Ellie’s party

by | Aug 23, 2013 | Democrats | 1 comment

I had the pleasure of meeting Senator Ellie Kinnaird once, in 2009, while volunteering for Health Care for America NOW! She whizzed into the legislative press room, stood at the podium, and delivered a crisp, tightly argued speech not just for the future Affordable Care Act but for a single payer system. The episode exemplified all the attributes she has been praised for–energy, intellect, and commitment to a better world.

It was clear that she deserved her reputation as “the conscience of the Senate.” This was the point when some Democrats were already edging away from health care reform, seeing the bill as a threat to their approval ratings. A true liberal, Kinnaird did the exact opposite, reserving her criticisms for incrementalists who failed to strive for perfection. No, this argument wasn’t about to alienate Carrboro. But you could hear in her voice that she made the case from conviction.

The contrast that existed between Kinnaird and the often-opportunistic machine shows how the Democratic party is in one way stronger today than it was then. Like she always has, Democrats today take a defiant stand for something that looks out of reach, something called social justice. It’s not fun to be a North Carolina Democrat in 2013. Those of us who remain are here because we refuse to jettison our principles.

In that sense, this is not Easley’s party, or Basnight’s, or Perdue’s; its soul resides with Ellie Kinnaird. Like she always has been, we aspire to be “advocate[s] for those with little hope.” From a partisan perspective, some Democrats see themselves in that position. With her tireless energy, former senator Kinnaird shows that they are wrong.


1 Comment

  1. Chris Telesca

    Ellie Kinnaird was always on the cutting edge. When she and Verla Insko pushed for verified voting after the 2000 and 2002 General Elections, their bill got changed into a study and they got pushed away. Then the 2004 General Election meltdown occurred, and the legislative leadership realized that they needed to make some changes. Ellie and Verla pushed for a great committee to really study the issue in late 2004/early 2005, and the result was one of the nation’s best election integrity bills.

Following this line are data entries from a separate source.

theorem witness_NormReturnsComplement : running.fault = .noFault ∧ halted.fault ≠ .noFault := by decide

theorem witness_NormIsBitwiseInvolution :
    (0x03FF : Bitmask) &&& reservedMask = 0 ∧ (0xFC00 : Bitmask) &&& reservedMask = reservedMask ∧
    0 < 16 ∧ 15 < 16 := by decide

theorem witness_SnapButtonsTestOneBit : running.fault = .noFault ∧ halted.fault ≠ .noFault := by decide

theorem witness_SnapAxesCancel : running.fault = .noFault ∧ halted.fault ≠ .noFault := by decide

theorem witness_SnaprButtonsTestRawBitClear :
    running.fault = .noFault ∧ halted.fault ≠ .noFault := by decide

theorem witness_SnaprAxesOfRawValue : running.fault = .noFault ∧ halted.fault ≠ .noFault := by decide

theorem witness_SnapUnitsArePure : (Instr.snapA 0xFFFF).unit = 0x1 ∧
    (Instr.snaprAxisy 0x0000).unit = 0x2 ∧ running.fault = .noFault := by decide

theorem witness_SnapUnitsIgnoreReservedBits :
    ((Instr.snapL 0xFE00).unit = 0x1 ∨ (Instr.snapL 0xFE00).unit = 0x2) ∧
    (Instr.snapL 0x0200).unit = (Instr.snapL 0xFE00).unit ∧
    (Instr.snapL 0x0200).fn = (Instr.snapL 0xFE00).fn ∧
    (Instr.snapL 0xFE00).imm &&& assignedMask = (Instr.snapL 0x0200).imm &&& assignedMask ∧
    ((Instr.snaprAxisy 0x037F).unit = 0x1 ∨ (Instr.snaprAxisy 0x037F).unit = 0x2) ∧
    (Instr.snaprAxisy 0x037F).imm &&& assignedMask =
      (Instr.snaprAxisy 0xFF7F).imm &&& assignedMask := by decide

/-- Both outcomes of the conditional: a value that differs from CURRENT and one that does not. -/
theorem witness_UpdateFoldsOneRawSample : running.fault = .noFault ∧ halted.fault ≠ .noFault ∧
    running.current ^^^ (0xFFFF - 0xFFFE) ≠ 0x0000 ∧
    ¬ (running.current ^^^ (0xFFFF - 0xFFFD) ≠ 0x0000) := by decide

theorem witness_CurrentFollowsTheRawValue : running.fault = .noFault ∧ 15 < 16 := by decide

theorem witness_LevelQueriesTestCurrent :
    running.fault = .noFault ∧ halted.fault ≠ .noFault := by decide

theorem witness_EdgeQueriesTestDiffAndCurrent :
    running.fault = .noFault ∧ halted.fault ≠ .noFault := by decide

theorem witness_EmptyKeyAnswersTrue : running.fault = .noFault := rfl

/-- A block in which a direction changed, one in which none did, a halted one, a wrong operand. -/
theorem witness_AxisChangeLatchesTheLevel : unwritten.fault = .noFault ∧ halted.fault ≠ .noFault ∧
    (∃ i : Fin 16, 4 ≤ i.val ∧ i.val ≤ 7 ∧ unwritten.diff.getLsbD i = true) ∧
    ¬ (∃ i : Fin 16, 4 ≤ i.val ∧ i.val ≤ 7 ∧ running.diff.getLsbD i = true) ∧
    (0x0001 : Bitmask) ≠ 0 := by decide

theorem witness_TrackerWriters :
    exec (.trkUpdate 0xFFFE) running =
      .next { running with current := 0x0001, diff := 0x0003, res := 0x0000 } ∧
    (0x0001 : Bitmask) ≠ running.current := ⟨rfl, by decide⟩

theorem witness_QueryRelations : running.fault = .noFault ∧ (0x0003 : Bitmask) ≠ 0x0000 ∧
    (0x8000 : Bitmask) = 0x0001#16 <<< 15 ∧ (0x0001 : Bitmask) = 0x0001#16 <<< 0 := by decide

theorem witness_OneBitKeysReadDiff : running.fault = .noFault ∧ 15 < 16 ∧
    running.diff.getLsbD 0 = true ∧ running.diff.getLsbD 15 = false := by decide

/-- After the first update the axis mask is read, then the same value comes again. -/
theorem witness_RepeatedUpdateHasNoEdge :
    unwritten.fault = .noFault ∧
    exec (.trkUpdate 0xFFFE) unwritten =
      .next { unwritten with current := 0x0001, diff := 0x0011, res := 0x0000 } ∧
    exec .trkAxchg { unwritten with current := 0x0001, diff := 0x0011, res := 0x0000 } =
      .next { unwritten with current := 0x0001, diff := 0x0011, axmask := some 0x0, res := 0x0001 } ∧
    exec (.trkUpdate 0xFFFE)
        { unwritten with current := 0x0001, diff := 0x0011, axmask := some 0x0, res := 0x0001 } =
      .next { unwritten with current := 0x0001, diff := 0x0000, axmask := some 0x0, res := 0x0000 } ∧
    (0x0001 : Bitmask) ≠ 0x0000 := ⟨rfl, rfl, rfl, rfl, by decide⟩

theorem witness_FirstUpdateShowsHeldLinesAsEdges : ~~~(0xFFEF : Bitmask) &&& dpadMask ≠ 0 := by decide

/-- The states differ in other lines. -/
theorem witness_TrackerLinesAreIndependent_update :
    15 < 16 ∧ (tracker 0x8001 0x0000).fault = .noFault ∧ (tracker 0x8000 0x0100).fault = .noFault ∧
    (tracker 0x8001 0x0000).current.getLsbD 15 = (tracker 0x8000 0x0100).current.getLsbD 15 ∧
    (0x0000 : Bitmask).getLsbD 15 = (0x00FF : Bitmask).getLsbD 15 := by decide

theorem witness_TrackerLinesAreIndependent_query :
    (tracker 0x8001 0x0000).fault = .noFault ∧ (tracker 0x8000 0x0100).fault = .noFault ∧
    (tracker 0x8001 0x0000).current &&& 0x8000 = (tracker 0x8000 0x0100).current &&& 0x8000 ∧
    (tracker 0x8001 0x0000).diff &&& 0x8000 = (tracker 0x8000 0x0100).diff &&& 0x8000 := by decide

    But Ellie Kinnaird, Verla Insko and other progressive leaders always had a hard time getting the leadership to realize that they needed to go beyond what was safe (what their consultants and big donors wanted them to do) and become real advocates for the majority of North Carolinians. Ellie Kinnaird realizes that she – and all the other folks elected to the legislature, Council of State, etc – are public servants. They serve the public. It’s not about getting elected to office so you can funnel taxpayer money to some business run by your biggest donor. Ellie and a few others know that. Democrats won’t get back into the majority in this state until many more of them – and the consultants they hire – realize that as well!